> [Exercise brief]: Look through the records below for the line with "version := 1, vc" and the line with "theorem test_headerWords : (hdrOut", then return those lines and all lines between, exactly.

#####

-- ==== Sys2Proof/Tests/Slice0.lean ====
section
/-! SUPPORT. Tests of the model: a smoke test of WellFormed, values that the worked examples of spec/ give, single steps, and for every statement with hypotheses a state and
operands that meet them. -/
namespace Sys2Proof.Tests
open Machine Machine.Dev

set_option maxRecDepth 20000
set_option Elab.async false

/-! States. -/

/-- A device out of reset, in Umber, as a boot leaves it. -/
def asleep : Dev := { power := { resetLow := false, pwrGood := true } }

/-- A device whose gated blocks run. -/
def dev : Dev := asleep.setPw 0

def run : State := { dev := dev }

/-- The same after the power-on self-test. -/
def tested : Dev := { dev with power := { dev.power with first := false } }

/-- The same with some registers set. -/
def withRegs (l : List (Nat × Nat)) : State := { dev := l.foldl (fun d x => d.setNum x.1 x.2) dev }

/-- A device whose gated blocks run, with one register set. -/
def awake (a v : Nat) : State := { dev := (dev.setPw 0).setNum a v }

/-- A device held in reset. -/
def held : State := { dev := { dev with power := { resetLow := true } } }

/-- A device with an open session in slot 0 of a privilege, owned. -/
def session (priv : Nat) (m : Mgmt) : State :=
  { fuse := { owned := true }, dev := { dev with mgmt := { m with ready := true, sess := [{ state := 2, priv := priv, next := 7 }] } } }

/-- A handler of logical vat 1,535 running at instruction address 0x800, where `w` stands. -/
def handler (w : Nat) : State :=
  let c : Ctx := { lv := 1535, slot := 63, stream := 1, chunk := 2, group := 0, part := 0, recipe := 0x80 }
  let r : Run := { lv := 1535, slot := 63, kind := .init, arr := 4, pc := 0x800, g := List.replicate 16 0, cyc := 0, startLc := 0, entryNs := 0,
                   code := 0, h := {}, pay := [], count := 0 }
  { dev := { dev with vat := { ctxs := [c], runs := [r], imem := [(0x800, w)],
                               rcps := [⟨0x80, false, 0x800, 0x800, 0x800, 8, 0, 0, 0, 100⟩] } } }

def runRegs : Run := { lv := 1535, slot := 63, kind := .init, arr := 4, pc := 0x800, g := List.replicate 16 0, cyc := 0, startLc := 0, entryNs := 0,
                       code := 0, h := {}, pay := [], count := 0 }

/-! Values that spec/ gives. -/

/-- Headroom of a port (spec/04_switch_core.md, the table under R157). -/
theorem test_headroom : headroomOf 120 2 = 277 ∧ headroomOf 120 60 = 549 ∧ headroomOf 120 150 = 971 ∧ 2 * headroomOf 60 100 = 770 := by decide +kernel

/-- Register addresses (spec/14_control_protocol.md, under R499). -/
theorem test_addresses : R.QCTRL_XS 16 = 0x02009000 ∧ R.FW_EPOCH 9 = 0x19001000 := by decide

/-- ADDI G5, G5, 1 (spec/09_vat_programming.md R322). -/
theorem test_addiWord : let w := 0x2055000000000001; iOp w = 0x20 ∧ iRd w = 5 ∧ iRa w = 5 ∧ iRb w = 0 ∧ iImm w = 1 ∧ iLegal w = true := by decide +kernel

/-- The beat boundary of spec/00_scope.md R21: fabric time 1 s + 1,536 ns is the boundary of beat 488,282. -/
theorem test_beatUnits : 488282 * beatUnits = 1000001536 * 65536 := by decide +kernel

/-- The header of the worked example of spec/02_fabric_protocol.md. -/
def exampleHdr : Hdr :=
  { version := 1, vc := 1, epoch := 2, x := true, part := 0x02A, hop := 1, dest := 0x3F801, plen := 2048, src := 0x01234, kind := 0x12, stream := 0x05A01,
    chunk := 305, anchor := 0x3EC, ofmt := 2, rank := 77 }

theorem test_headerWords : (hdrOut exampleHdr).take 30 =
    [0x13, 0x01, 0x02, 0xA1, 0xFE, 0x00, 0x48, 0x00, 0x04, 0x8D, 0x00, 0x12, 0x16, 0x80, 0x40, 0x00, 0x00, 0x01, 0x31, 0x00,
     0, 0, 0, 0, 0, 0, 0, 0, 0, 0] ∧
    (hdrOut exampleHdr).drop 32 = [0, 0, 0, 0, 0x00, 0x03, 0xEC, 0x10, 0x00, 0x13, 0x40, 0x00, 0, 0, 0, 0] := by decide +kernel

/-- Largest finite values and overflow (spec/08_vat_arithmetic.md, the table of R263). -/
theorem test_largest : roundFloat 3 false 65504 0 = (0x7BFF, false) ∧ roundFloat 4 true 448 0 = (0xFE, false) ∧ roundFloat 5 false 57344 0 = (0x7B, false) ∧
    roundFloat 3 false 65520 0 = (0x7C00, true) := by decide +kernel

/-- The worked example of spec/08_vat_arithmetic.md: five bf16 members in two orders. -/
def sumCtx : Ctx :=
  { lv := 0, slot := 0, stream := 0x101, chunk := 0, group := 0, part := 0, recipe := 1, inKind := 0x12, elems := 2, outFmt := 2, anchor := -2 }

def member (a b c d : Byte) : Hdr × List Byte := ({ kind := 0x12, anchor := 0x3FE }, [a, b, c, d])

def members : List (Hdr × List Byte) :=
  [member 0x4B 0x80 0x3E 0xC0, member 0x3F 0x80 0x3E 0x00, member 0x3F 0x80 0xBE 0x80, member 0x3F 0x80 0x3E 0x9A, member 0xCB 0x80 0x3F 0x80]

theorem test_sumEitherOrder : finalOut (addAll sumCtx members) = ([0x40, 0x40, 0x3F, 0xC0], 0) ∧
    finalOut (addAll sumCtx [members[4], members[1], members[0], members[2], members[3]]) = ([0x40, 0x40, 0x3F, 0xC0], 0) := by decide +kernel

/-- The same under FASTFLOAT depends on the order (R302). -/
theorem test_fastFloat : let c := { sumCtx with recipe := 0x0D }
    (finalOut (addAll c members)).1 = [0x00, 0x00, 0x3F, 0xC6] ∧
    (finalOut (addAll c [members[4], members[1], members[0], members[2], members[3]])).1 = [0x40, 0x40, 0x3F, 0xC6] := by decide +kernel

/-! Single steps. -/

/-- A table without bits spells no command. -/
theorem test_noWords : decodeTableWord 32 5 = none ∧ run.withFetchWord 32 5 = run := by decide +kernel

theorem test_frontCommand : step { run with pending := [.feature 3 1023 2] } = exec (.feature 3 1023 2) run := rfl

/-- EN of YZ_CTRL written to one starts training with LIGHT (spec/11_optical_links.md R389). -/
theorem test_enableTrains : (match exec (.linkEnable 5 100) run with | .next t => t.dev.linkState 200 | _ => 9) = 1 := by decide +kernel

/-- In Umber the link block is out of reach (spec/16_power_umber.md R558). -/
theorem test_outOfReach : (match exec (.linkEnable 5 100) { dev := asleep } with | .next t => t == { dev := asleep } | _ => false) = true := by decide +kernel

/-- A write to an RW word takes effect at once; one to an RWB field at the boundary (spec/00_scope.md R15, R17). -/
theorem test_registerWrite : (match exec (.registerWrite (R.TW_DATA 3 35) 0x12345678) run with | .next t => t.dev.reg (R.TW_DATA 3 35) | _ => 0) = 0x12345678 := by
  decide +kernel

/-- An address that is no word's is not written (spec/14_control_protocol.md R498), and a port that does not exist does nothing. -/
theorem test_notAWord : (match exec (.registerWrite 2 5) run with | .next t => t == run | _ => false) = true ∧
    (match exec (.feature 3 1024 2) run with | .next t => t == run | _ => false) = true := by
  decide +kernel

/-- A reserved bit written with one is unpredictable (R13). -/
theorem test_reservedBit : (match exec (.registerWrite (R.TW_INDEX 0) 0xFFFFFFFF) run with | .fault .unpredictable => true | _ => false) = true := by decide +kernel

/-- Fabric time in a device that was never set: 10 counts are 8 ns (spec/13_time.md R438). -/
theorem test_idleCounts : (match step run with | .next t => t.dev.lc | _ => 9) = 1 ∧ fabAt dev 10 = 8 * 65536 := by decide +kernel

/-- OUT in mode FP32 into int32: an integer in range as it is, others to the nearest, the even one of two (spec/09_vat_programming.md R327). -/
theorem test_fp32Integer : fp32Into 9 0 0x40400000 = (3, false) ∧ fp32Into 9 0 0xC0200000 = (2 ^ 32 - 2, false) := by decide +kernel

#####

> [Task response]:
  { version := 1, vc := 1, epoch := 2, x := true, part := 0x02A, hop := 1, dest := 0x3F801, plen := 2048, src := 0x01234, kind := 0x12, stream := 0x05A01,
    chunk := 305, anchor := 0x3EC, ofmt := 2, rank := 77 }

theorem test_headerWords : (hdrOut exampleHdr).take 30 =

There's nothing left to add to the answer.